Task description = Give the line with "0 = some r →" again, along with every line below it to the end of the records, word for word.

(Stored data)
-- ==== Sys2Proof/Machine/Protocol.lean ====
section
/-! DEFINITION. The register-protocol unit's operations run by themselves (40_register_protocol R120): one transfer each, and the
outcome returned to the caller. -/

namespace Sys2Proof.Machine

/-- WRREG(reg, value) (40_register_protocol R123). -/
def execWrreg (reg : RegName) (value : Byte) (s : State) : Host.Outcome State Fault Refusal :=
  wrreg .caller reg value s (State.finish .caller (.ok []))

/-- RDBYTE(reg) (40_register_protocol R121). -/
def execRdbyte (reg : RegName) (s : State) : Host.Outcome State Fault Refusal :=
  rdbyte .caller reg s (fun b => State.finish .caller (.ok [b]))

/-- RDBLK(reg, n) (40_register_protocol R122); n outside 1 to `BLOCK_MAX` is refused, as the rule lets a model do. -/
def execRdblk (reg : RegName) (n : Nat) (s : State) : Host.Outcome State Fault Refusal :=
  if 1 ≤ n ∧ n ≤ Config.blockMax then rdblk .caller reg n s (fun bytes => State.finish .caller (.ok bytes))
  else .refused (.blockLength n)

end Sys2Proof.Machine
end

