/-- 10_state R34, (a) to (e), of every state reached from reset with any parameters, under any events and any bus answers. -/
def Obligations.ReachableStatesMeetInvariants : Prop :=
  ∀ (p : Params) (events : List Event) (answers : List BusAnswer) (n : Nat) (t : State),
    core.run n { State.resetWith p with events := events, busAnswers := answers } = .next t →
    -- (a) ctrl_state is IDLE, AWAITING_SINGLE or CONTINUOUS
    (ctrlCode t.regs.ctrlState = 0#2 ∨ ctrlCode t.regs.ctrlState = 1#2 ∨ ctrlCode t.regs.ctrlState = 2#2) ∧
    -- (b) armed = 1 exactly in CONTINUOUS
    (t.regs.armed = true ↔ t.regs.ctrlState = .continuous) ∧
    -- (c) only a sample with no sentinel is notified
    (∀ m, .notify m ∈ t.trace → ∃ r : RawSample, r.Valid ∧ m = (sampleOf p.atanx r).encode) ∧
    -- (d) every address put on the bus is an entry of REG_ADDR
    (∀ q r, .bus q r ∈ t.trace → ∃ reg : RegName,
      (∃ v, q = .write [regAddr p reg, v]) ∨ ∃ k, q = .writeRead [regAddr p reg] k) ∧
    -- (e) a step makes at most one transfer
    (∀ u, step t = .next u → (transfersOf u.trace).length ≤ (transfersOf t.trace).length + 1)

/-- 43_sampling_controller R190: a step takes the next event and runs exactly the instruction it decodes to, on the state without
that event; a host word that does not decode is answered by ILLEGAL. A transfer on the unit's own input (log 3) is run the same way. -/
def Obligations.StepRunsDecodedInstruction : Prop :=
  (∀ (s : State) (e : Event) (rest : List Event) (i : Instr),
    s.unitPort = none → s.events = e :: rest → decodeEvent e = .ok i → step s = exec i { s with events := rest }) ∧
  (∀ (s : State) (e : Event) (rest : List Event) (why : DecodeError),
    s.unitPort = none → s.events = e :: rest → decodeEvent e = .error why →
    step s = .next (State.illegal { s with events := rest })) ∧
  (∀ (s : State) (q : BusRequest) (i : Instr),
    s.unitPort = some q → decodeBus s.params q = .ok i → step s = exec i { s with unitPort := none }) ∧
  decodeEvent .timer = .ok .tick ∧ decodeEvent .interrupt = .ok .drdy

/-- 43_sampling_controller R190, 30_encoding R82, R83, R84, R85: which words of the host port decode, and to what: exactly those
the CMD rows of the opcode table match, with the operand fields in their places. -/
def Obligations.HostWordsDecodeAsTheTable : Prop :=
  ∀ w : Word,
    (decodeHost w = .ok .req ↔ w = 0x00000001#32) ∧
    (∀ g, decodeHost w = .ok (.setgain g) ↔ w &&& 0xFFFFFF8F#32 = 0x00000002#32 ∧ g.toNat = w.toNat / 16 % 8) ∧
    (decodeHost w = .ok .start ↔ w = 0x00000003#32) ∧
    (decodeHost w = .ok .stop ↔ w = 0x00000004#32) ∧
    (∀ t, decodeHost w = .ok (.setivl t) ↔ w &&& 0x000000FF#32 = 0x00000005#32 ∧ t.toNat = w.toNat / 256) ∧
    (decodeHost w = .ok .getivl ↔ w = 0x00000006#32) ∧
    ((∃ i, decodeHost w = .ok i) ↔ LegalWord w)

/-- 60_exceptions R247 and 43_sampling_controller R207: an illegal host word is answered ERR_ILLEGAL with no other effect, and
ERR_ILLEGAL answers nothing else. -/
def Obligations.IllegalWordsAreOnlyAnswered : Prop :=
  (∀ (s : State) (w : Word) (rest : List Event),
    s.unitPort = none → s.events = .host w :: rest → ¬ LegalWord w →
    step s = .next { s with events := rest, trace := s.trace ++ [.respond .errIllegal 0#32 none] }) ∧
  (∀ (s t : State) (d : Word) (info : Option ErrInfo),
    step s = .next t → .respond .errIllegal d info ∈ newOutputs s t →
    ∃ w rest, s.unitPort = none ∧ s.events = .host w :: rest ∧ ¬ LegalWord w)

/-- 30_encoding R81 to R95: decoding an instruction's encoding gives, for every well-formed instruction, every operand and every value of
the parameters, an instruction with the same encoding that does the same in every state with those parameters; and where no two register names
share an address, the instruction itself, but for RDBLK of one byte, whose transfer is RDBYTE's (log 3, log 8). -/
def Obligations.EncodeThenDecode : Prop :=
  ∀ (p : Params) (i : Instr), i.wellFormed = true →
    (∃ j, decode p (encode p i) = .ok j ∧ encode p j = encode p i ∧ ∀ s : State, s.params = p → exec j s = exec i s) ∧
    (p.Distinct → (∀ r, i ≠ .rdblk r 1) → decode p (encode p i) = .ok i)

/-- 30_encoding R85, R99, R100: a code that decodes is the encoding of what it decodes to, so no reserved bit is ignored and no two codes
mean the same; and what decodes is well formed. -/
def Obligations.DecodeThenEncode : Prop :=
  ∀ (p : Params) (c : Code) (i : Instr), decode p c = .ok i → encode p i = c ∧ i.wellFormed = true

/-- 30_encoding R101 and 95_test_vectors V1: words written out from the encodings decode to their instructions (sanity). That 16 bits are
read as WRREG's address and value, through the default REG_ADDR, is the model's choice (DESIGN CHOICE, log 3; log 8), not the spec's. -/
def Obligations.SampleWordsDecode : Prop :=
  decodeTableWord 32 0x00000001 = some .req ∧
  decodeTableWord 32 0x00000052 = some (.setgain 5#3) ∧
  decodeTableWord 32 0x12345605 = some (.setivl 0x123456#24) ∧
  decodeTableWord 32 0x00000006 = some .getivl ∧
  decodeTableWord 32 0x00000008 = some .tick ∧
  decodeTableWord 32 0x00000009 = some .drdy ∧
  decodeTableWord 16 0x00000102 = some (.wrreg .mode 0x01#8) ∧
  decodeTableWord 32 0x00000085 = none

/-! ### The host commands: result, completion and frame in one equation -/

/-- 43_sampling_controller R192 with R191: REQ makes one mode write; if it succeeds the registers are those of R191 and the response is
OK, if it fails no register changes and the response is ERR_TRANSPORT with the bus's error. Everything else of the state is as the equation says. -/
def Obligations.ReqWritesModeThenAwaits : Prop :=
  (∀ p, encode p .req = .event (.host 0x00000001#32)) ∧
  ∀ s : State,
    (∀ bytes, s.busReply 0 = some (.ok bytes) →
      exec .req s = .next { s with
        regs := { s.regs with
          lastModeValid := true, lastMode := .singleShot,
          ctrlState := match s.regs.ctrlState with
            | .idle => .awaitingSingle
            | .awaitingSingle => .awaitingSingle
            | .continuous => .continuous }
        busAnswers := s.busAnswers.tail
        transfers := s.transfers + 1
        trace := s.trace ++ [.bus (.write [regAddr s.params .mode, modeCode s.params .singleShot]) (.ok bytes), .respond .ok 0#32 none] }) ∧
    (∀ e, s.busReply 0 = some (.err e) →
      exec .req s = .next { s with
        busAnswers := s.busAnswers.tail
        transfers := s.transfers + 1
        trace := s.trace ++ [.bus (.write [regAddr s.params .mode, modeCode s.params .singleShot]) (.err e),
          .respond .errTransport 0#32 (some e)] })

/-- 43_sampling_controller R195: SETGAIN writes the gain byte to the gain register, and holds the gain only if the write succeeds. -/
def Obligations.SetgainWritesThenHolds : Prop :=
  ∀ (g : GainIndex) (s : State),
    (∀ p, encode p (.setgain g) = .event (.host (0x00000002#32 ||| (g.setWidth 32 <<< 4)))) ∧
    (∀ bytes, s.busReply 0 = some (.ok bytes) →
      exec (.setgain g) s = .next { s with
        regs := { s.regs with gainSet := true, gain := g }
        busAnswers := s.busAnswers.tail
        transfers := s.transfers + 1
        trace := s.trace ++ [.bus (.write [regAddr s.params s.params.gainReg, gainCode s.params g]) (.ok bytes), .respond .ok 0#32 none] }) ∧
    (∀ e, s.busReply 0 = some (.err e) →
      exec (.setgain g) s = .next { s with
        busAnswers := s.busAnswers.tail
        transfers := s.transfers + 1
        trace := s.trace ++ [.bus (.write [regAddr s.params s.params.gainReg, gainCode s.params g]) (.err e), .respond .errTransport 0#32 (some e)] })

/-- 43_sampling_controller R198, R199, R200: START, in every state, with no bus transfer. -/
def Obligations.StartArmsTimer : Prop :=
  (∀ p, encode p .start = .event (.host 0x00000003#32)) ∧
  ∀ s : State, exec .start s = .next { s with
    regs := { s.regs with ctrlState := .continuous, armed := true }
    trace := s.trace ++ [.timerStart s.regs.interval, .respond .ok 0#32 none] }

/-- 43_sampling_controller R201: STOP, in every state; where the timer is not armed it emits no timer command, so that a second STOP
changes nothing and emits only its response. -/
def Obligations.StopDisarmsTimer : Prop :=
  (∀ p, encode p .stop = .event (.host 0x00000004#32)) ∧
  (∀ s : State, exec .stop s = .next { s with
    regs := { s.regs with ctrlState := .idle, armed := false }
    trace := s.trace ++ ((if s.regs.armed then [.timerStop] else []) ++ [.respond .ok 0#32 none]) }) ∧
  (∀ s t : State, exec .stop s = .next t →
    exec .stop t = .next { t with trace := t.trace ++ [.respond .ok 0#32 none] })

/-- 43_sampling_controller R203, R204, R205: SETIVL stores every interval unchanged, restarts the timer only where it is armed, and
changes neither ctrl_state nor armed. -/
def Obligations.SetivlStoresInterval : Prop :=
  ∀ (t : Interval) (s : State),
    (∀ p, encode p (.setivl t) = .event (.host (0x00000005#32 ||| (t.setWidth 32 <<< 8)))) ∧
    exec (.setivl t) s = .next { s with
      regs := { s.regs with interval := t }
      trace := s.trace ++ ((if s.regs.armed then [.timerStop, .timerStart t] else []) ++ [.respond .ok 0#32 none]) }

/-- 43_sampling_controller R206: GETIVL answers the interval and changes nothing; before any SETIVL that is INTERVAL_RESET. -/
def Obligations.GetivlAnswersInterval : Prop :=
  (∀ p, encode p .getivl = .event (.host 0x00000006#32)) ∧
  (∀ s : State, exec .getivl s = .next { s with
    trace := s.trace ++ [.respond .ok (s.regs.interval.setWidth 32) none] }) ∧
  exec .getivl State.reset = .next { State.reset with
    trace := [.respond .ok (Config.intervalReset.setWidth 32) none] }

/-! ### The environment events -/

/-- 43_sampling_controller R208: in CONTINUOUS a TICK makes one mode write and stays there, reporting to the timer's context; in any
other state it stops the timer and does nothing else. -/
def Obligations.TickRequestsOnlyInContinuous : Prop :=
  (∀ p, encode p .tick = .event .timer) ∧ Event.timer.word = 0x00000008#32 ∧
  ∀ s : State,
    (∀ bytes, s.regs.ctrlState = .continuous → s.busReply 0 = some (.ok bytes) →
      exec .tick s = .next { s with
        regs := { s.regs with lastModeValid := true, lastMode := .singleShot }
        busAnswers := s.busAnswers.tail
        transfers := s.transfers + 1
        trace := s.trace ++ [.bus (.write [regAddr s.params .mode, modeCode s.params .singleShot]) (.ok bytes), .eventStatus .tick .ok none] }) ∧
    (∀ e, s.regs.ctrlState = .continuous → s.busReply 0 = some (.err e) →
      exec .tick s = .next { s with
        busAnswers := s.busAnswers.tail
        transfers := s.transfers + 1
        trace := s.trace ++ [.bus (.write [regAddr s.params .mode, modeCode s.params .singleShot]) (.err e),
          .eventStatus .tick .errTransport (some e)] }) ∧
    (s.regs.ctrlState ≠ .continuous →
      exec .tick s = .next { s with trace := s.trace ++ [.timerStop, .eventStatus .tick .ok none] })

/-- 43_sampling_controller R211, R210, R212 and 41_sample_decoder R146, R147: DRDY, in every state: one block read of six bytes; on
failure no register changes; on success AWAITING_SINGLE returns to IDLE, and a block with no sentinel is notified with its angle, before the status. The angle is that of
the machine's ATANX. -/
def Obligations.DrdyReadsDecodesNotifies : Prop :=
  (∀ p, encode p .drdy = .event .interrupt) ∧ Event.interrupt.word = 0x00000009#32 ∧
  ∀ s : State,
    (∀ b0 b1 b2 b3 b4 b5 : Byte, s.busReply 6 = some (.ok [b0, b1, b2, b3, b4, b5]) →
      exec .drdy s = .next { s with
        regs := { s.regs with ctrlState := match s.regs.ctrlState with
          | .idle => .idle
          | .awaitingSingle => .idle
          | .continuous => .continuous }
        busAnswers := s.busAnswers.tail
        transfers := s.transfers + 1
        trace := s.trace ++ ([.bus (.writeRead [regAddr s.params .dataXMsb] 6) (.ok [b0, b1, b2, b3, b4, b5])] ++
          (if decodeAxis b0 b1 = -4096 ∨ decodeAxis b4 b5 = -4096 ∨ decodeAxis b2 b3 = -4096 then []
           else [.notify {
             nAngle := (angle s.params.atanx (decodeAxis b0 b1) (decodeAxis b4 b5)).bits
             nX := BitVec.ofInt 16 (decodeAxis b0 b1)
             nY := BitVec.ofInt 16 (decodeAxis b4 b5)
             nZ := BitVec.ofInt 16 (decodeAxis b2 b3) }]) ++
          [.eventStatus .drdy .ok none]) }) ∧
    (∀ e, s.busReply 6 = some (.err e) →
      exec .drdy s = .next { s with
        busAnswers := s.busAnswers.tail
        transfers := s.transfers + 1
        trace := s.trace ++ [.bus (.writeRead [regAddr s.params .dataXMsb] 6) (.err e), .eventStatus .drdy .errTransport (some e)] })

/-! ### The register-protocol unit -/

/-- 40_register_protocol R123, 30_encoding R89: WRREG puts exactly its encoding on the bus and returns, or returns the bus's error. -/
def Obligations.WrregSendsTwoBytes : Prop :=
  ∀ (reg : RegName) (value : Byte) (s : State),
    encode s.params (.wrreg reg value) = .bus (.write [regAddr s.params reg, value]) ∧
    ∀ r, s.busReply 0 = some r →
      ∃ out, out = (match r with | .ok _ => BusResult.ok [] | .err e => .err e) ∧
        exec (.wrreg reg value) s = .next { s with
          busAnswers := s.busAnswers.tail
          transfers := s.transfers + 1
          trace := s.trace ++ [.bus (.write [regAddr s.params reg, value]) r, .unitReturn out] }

Written reply =
    ∀ r, s.busReply 0 = some r →
      ∃ out, out = (match r with | .ok _ => BusResult.ok [] | .err e => .err e) ∧
        exec (.wrreg reg value) s = .next { s with
          busAnswers := s.busAnswers.tail
          transfers := s.transfers + 1
          trace := s.trace ++ [.bus (.write [regAddr s.params reg, value]) r, .unitReturn out] }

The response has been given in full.